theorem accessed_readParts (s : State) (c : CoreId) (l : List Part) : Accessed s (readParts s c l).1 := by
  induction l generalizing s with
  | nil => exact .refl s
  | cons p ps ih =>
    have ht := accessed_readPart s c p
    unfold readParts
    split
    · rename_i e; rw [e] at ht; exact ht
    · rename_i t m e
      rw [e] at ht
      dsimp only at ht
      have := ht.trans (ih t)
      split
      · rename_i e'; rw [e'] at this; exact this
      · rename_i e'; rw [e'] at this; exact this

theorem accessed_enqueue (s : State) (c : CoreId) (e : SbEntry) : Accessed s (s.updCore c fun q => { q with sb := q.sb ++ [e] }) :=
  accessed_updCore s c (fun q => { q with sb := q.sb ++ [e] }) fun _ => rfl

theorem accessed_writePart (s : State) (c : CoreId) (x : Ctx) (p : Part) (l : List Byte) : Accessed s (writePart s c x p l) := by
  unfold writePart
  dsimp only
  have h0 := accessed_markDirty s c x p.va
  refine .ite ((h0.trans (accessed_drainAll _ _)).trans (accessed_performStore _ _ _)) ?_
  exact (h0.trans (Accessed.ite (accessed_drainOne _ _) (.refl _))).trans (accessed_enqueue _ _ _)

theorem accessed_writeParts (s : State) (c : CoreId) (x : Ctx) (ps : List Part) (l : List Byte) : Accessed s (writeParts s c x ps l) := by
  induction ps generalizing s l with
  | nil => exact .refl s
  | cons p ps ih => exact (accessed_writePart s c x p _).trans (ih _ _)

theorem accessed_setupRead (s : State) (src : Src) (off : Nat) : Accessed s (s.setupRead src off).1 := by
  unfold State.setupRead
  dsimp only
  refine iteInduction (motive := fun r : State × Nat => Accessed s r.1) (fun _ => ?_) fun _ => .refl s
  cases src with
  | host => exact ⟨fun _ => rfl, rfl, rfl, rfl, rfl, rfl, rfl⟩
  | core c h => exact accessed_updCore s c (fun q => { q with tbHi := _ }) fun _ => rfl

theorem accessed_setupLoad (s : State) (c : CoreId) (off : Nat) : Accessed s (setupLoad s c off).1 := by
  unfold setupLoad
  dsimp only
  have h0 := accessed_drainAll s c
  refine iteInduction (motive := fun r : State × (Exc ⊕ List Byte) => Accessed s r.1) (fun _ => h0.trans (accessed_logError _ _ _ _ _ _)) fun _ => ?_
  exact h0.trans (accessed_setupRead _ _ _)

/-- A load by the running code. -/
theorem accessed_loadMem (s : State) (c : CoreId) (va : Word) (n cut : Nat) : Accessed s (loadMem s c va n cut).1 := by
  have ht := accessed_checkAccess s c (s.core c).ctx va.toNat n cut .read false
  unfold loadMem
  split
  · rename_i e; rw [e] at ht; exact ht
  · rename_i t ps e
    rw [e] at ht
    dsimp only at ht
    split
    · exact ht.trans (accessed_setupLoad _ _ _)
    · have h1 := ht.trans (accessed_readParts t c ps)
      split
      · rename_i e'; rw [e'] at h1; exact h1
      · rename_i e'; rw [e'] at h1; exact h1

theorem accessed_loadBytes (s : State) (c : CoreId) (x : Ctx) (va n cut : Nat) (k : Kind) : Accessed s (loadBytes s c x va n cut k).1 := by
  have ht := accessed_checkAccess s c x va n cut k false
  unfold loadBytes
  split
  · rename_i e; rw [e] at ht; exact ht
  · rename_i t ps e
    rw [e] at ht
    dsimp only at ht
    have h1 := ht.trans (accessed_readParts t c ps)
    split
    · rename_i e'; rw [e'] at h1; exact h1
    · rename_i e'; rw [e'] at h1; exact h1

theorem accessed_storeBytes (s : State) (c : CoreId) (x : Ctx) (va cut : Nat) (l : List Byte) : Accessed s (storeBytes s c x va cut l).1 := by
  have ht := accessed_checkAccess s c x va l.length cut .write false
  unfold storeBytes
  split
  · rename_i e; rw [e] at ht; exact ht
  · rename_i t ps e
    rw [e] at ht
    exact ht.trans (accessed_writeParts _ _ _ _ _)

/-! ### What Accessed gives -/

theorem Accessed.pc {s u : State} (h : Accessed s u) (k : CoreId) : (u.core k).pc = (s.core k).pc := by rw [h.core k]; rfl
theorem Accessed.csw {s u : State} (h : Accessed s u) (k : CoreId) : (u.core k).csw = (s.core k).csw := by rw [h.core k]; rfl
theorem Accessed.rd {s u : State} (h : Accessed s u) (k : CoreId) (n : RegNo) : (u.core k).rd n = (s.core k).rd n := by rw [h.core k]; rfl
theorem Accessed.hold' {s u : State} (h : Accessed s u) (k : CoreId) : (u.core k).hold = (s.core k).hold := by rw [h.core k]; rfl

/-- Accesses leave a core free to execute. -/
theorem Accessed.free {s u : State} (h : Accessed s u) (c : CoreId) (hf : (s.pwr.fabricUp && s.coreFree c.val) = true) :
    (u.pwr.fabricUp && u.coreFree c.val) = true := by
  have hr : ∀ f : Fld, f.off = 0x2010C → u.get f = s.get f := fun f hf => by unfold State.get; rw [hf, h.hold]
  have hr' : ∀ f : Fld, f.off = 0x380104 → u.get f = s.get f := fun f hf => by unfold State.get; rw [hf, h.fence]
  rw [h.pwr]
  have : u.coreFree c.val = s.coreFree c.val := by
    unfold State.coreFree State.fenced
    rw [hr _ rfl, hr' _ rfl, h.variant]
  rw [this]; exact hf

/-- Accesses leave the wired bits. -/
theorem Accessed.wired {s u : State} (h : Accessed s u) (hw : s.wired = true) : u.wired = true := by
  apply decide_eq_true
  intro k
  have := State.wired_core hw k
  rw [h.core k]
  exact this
= = = = = = =
__TASK DETAILS__: Reproduce all of the material verbatim.

__EXERCISE ANSWER__:
theorem accessed_readParts (s : State) (c : CoreId) (l : List Part) : Accessed s (readParts s c l).1 := by
  induction l generalizing s with
  | nil => exact .refl s
  | cons p ps ih =>
    have ht := accessed_readPart s c p
    unfold readParts
    split
    · rename_i e; rw [e] at ht; exact ht
    · rename_i t m e
      rw [e] at ht
      dsimp only at ht
      have := ht.trans (ih t)
      split
      · rename_i e'; rw [e'] at this; exact this
      · rename_i e'; rw [e'] at this; exact this

theorem accessed_enqueue (s : State) (c : CoreId) (e : SbEntry) : Accessed s (s.updCore c fun q => { q with sb := q.sb ++ [e] }) :=
  accessed_updCore s c (fun q => { q with sb := q.sb ++ [e] }) fun _ => rfl

theorem accessed_writePart (s : State) (c : CoreId) (x : Ctx) (p : Part) (l : List Byte) : Accessed s (writePart s c x p l) := by
  unfold writePart
  dsimp only
  have h0 := accessed_markDirty s c x p.va
  refine .ite ((h0.trans (accessed_drainAll _ _)).trans (accessed_performStore _ _ _)) ?_
  exact (h0.trans (Accessed.ite (accessed_drainOne _ _) (.refl _))).trans (accessed_enqueue _ _ _)

theorem accessed_writeParts (s : State) (c : CoreId) (x : Ctx) (ps : List Part) (l : List Byte) : Accessed s (writeParts s c x ps l) := by
  induction ps generalizing s l with
  | nil => exact .refl s
  | cons p ps ih => exact (accessed_writePart s c x p _).trans (ih _ _)

theorem accessed_setupRead (s : State) (src : Src) (off : Nat) : Accessed s (s.setupRead src off).1 := by
  unfold State.setupRead
  dsimp only
  refine iteInduction (motive := fun r : State × Nat => Accessed s r.1) (fun _ => ?_) fun _ => .refl s
  cases src with
  | host => exact ⟨fun _ => rfl, rfl, rfl, rfl, rfl, rfl, rfl⟩
  | core c h => exact accessed_updCore s c (fun q => { q with tbHi := _ }) fun _ => rfl

theorem accessed_setupLoad (s : State) (c : CoreId) (off : Nat) : Accessed s (setupLoad s c off).1 := by
  unfold setupLoad
  dsimp only
  have h0 := accessed_drainAll s c
  refine iteInduction (motive := fun r : State × (Exc ⊕ List Byte) => Accessed s r.1) (fun _ => h0.trans (accessed_logError _ _ _ _ _ _)) fun _ => ?_
  exact h0.trans (accessed_setupRead _ _ _)

/-- A load by the running code. -/
theorem accessed_loadMem (s : State) (c : CoreId) (va : Word) (n cut : Nat) : Accessed s (loadMem s c va n cut).1 := by
  have ht := accessed_checkAccess s c (s.core c).ctx va.toNat n cut .read false
  unfold loadMem
  split
  · rename_i e; rw [e] at ht; exact ht
  · rename_i t ps e
    rw [e] at ht
    dsimp only at ht
    split
    · exact ht.trans (accessed_setupLoad _ _ _)
    · have h1 := ht.trans (accessed_readParts t c ps)
      split
      · rename_i e'; rw [e'] at h1; exact h1
      · rename_i e'; rw [e'] at h1; exact h1

theorem accessed_loadBytes (s : State) (c : CoreId) (x : Ctx) (va n cut : Nat) (k : Kind) : Accessed s (loadBytes s c x va n cut k).1 := by
  have ht := accessed_checkAccess s c x va n cut k false
  unfold loadBytes
  split
  · rename_i e; rw [e] at ht; exact ht
  · rename_i t ps e
    rw [e] at ht
    dsimp only at ht
    have h1 := ht.trans (accessed_readParts t c ps)
    split
    · rename_i e'; rw [e'] at h1; exact h1
    · rename_i e'; rw [e'] at h1; exact h1

theorem accessed_storeBytes (s : State) (c : CoreId) (x : Ctx) (va cut : Nat) (l : List Byte) : Accessed s (storeBytes s c x va cut l).1 := by
  have ht := accessed_checkAccess s c x va l.length cut .write false
  unfold storeBytes
  split
  · rename_i e; rw [e] at ht; exact ht
  · rename_i t ps e
    rw [e] at ht
    exact ht.trans (accessed_writeParts _ _ _ _ _)

/-! ### What Accessed gives -/

theorem Accessed.pc {s u : State} (h : Accessed s u) (k : CoreId) : (u.core k).pc = (s.core k).pc := by rw [h.core k]; rfl
theorem Accessed.csw {s u : State} (h : Accessed s u) (k : CoreId) : (u.core k).csw = (s.core k).csw := by rw [h.core k]; rfl
theorem Accessed.rd {s u : State} (h : Accessed s u) (k : CoreId) (n : RegNo) : (u.core k).rd n = (s.core k).rd n := by rw [h.core k]; rfl
theorem Accessed.hold' {s u : State} (h : Accessed s u) (k : CoreId) : (u.core k).hold = (s.core k).hold := by rw [h.core k]; rfl

/-- Accesses leave a core free to execute. -/
theorem Accessed.free {s u : State} (h : Accessed s u) (c : CoreId) (hf : (s.pwr.fabricUp && s.coreFree c.val) = true) :
    (u.pwr.fabricUp && u.coreFree c.val) = true := by
  have hr : ∀ f : Fld, f.off = 0x2010C → u.get f = s.get f := fun f hf => by unfold State.get; rw [hf, h.hold]
  have hr' : ∀ f : Fld, f.off = 0x380104 → u.get f = s.get f := fun f hf => by unfold State.get; rw [hf, h.fence]
  rw [h.pwr]
  have : u.coreFree c.val = s.coreFree c.val := by
    unfold State.coreFree State.fenced
    rw [hr _ rfl, hr' _ rfl, h.variant]
  rw [this]; exact hf

/-- Accesses leave the wired bits. -/
theorem Accessed.wired {s u : State} (h : Accessed s u) (hw : s.wired = true) : u.wired = true := by
  apply decide_eq_true
  intro k
  have := State.wired_core hw k
  rw [h.core k]
  exact this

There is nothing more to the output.